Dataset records

•••

-- ==== Sys2Proof/Machine/Records.lean ====
section
/-! DEFINITION. The fifteen record commands: the Sequencer of a stream takes up its whole current record of a kind, makes
the checks of steps 3 and 4 of R53, holds the record at step 5 or dispatches it to the block that owns its work. A command
for a stream that has no such record to take up, or taken while the device does not dispatch, changes nothing (log 4). -/

namespace Sys2Proof.Machine

/-- The whole record of a kind that the Sequencer of stream `k` can take up now: the device RUNNING, the stream neither
DISABLED nor HALTED, no completion kept (R54, R57, R59). -/
def State.takeUp (s : State) (k : StreamId) (kind : Kind) : Option CurrentRecord :=
  let st := s.stream k
  if s.running && st.ring.isSome && st.halt.isNone && st.kept.isEmpty then
    match st.current with
    | some c => if c.phase = .whole ∧ kindOf c.slots = some kind then some c else none
    | none => none
  else none

/-- The record ends BAD_FIELD (step 3 of R53). -/
def State.badField (s : State) (k : StreamId) : State := s.finish k { status := .badField }

/-- The stream holds the lease of a head (step 4 of R53, R77). -/
def State.owns (s : State) (k : StreamId) (h : HeadId) : Bool := decide ((s.head h).lease.holder = some k)

/-- The record ends NOT_OWNER (R74, R77). -/
def State.notOwner (s : State) (k : StreamId) : State := s.finish k { status := .notOwner }

/-! ## Pixel jobs (R7, R20, R25, R55) -/

/-- A pixel job record is checked and dispatched, or held JOB_SPACE. -/
def State.takeJob (s : State) (k : StreamId) (kind : Kind) : State :=
  match s.takeUp k kind with
  | none => s
  | some c =>
    match jobFields kind c.slots s.heads with
    | none => (s.badField k).settle
    | some _ =>
      match s.dispatchJob k with
      | some t => t.settle
      | none => (s.setPhase k .heldJobSpace).settle

/-- WINDOW (R7). -/
def execWindow (k : StreamId) (s : State) : Answer := .next (s.takeJob k .window)

/-- TRANSFER (R25). -/
def execTransfer (k : StreamId) (s : State) : Answer := .next (s.takeJob k .transfer)

/-- FILL (R25). -/
def execFill (k : StreamId) (s : State) : Answer := .next (s.takeJob k .fill)

/-- READBACK (R25). -/
def execReadback (k : StreamId) (s : State) : Answer := .next (s.takeJob k .readback)

/-! ## Leases (R71, R72, R74) -/

/-- A CLAIM of stream `k` is decided by the lease of its head. -/
def State.decideClaim (s : State) (k : StreamId) (c : CurrentRecord) (r : ClaimRecord) : State :=
  let hd := s.head r.head
  match hd.lease.holder with
  | none => (s.setHead r.head { hd with lease := { hd.lease with holder := some k } }).finish k { status := .done }
  | some holder =>
    if holder = k then s.finish k { status := .done, flags := { alreadyHeld := true } }
    else if r.wait then
      let w : Waiter :=
        { ref := headerRef k c, remaining := if r.timeout = 0 then none else some r.timeout }
      (s.setHead r.head { hd with lease := { hd.lease with waiters := hd.lease.waiters ++ [w] } }).setPhase k .waitLease
    else s.finish k { status := .claimRefused }

/-- CLAIM (R71). -/
def execClaim (k : StreamId) (s : State) : Answer :=
  match s.takeUp k .claim with
  | none => .next s
  | some c =>
    match claimFields c.slots with
    | none => .next (s.badField k).settle
    | some r => .next (s.decideClaim k c r).settle

/-- RELEASE (R74). -/
def execRelease (k : StreamId) (s : State) : Answer :=
  match s.takeUp k .release with
  | none => .next s
  | some c =>
    match releaseFields c.slots with
    | none => .next (s.badField k).settle
    | some h =>
      if s.owns k h then .next ((s.finish k { status := .done }).handOn h false).settle
      else .next (s.notOwner k).settle

/-! ## Staging (R105 to R112) -/

/-- The staging set of head `h` with its picture replaced. -/
def State.stage (s : State) (h : HeadId) (p : Picture) : State :=
  s.setHead h { s.head h with staging := { (s.head h).staging with picture := p } }

/-- BANDS (R106). -/
def execBands (k : StreamId) (s : State) : Answer :=
  match s.takeUp k .bands with
  | none => .next s
  | some c =>
    match bandsFields c.slots s.heads with
    | none => .next (s.badField k).settle
    | some (h, bands, background) =>
      if s.owns k h then
        .next ((s.stage h { (s.head h).staging.picture with bands := bands, background := background }).finish k
          { status := .done }).settle
      else .next (s.notOwner k).settle

/-- A band table with the scroll of one band replaced (R107). -/
def scrollBand (bands : List Band) (index scroll : Nat) : List Band :=
  bands.modify index (fun b => { b with scroll := scroll })

/-- SCROLL (R107). -/
def execScroll (k : StreamId) (s : State) : Answer :=
  match s.takeUp k .scroll with
  | none => .next s
  | some c =>
    match scrollFields c.slots s.heads with
    | none => .next (s.badField k).settle
    | some (h, index, scroll) =>
      if s.owns k h then
        let p := (s.head h).staging.picture
        .next ((s.stage h { p with bands := scrollBand p.bands index scroll }).finish k { status := .done }).settle
      else .next (s.notOwner k).settle

/-- OUTPUT (R108). -/
def execOutput (k : StreamId) (s : State) : Answer :=
  match s.takeUp k .output with
  | none => .next s
  | some c =>
    match outputFields c.slots with
    | none => .next (s.badField k).settle
    | some (h, mode) =>
      if s.owns k h then
        .next ((s.stage h { (s.head h).staging.picture with mode := mode }).finish k { status := .done }).settle
      else .next (s.notOwner k).settle

/-- PALETTE (R110). -/
def execPalette (k : StreamId) (s : State) : Answer :=
  match s.takeUp k .palette with
  | none => .next s
  | some c =>
    match paletteFields c.slots with
    | none => .next (s.badField k).settle
    | some r =>
      if s.owns k r.head then
        match s.dispatchPalette k with
        | some t => .next t.settle
        | none => .next (s.setPhase k .heldPaletteHazard).settle
      else .next (s.notOwner k).settle

/-- The components a palette read takes: the count, or those up to entry 255 (R111). -/
def PaletteRead.taken (r : PaletteRead) : Nat := min r.count (3 * (256 - r.start))

/-- The address of component `i` (R111). -/
def PaletteRead.address (r : PaletteRead) (i : Nat) : Address := r.source + BitVec.ofNat 64 (2 * i)

/-- The outcome of a palette read whose last component has come in (R111). -/
def PaletteRead.outcome (r : PaletteRead) : Outcome :=
  { status := .done, valueA := BitVec.ofNat 32 r.taken, valueB := BitVec.ofNat 32 (r.count - r.taken)
    flags := { overrun := decide (r.taken < r.count), partialEntry := decide (r.taken % 3 ≠ 0) } }

/-- The part after an answer to the read of component `i` of head `h`'s palette read (R111, R112). An answer to a component
that is not read, or was answered before, is none the part waits for. -/
def State.paletteAnswered (s : State) (h : HeadId) (i : Nat) (answer : ReadAnswer (BitVec 16)) : State :=
  let hd := s.head h
  match hd.staging.reading with
  | none => s
  | some r =>
    if s.active && decide (i < r.taken) && (sparseRead r.buffer i).isNone then
      match answer with
      | .late => s
      | .busError =>
        ((s.setHead h { hd with staging := { hd.staging with reading := none } }).finishAs r.ref.stream r.ref
          Kind.palette.code { status := .sourceError }).settle
      | .data word =>
        let buffer := sparseWrite r.buffer i (word.truncate 10)
        if buffer.length < r.taken then
          s.setHead h { hd with staging := { hd.staging with reading := some { r with buffer := buffer } } }
        else
          ((s.setHead h
              { hd with
                staging := { hd.staging with
                  palette := hd.staging.palette.writeComponents r.start buffer, dirty := true, reading := none } }).finishAs
            r.ref.stream r.ref Kind.palette.code r.outcome).settle
    else s

/-- PALETTE_READ_ANSWER (R111, R112). -/
def execPaletteReadAnswer (h : HeadId) (i : Nat) (answer : ReadAnswer (BitVec 16)) (s : State) : Answer :=
  .next (s.paletteAnswered h i answer)

/-! ## Commits (R113, R114) -/

/-- PRESENT (R114). -/
def execPresent (k : StreamId) (s : State) : Answer :=
  match s.takeUp k .present with
  | none => .next s
  | some c =>
    match presentFields c.slots with
    | none => .next (s.badField k).settle
    | some r =>
      if s.owns k r.head then
        match s.dispatchPresent k with
        | some t => .next t.settle
        | none => .next (s.setPhase k .heldQueueFull).settle
      else .next (s.notOwner k).settle

/-! ## Link and backlight (R133, R138) -/

/-- LINK (R133). -/
def execLink (k : StreamId) (s : State) : Answer :=
  match s.takeUp k .link with
  | none => .next s
  | some c =>
    match linkFields c.slots with
    | none => .next (s.badField k).settle
    | some (h, target) =>
      if s.owns k h then .next (s.dispatchLink k (headerRef k c) h target).settle
      else .next (s.notOwner k).settle

/-- LIGHT (R138). -/
def execLight (k : StreamId) (s : State) : Answer :=
  match s.takeUp k .light with
  | none => .next s
  | some c =>
    match lightFields c.slots with
    | none => .next (s.badField k).settle
    | some r =>
      if s.owns k r.head then
        .next (s.dispatchLight k (headerRef k c) r.head r.target r.dim r.step).settle
      else .next (s.notOwner k).settle

/-! ## WAIT and NOTE (R66 to R68) -/

/-- WAIT (R66, R67): the stream waits for the condition, which is evaluated at dispatch. -/
def execWait (k : StreamId) (s : State) : Answer :=
  match s.takeUp k .wait with
  | none => .next s
  | some c =>
    match waitFields c.slots with
    | none => .next (s.badField k).settle
    | some form =>
      match s.waitOutcome k form with
      | some o => .next (s.finish k o).settle
      | none => .next (s.setPhase k .waitCondition).settle

/-- NOTE (R68). -/
def execNote (k : StreamId) (s : State) : Answer :=
  match s.takeUp k .note with
  | none => .next s
  | some _ => .next (s.finish k { status := .done }).settle

end Sys2Proof.Machine
end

•••

◆ **Work to complete**
Write out every line from the entries where "word" appears.

◆ **Solution to this exercise**
      | .data word =>
        let buffer := sparseWrite r.buffer i (word.truncate 10)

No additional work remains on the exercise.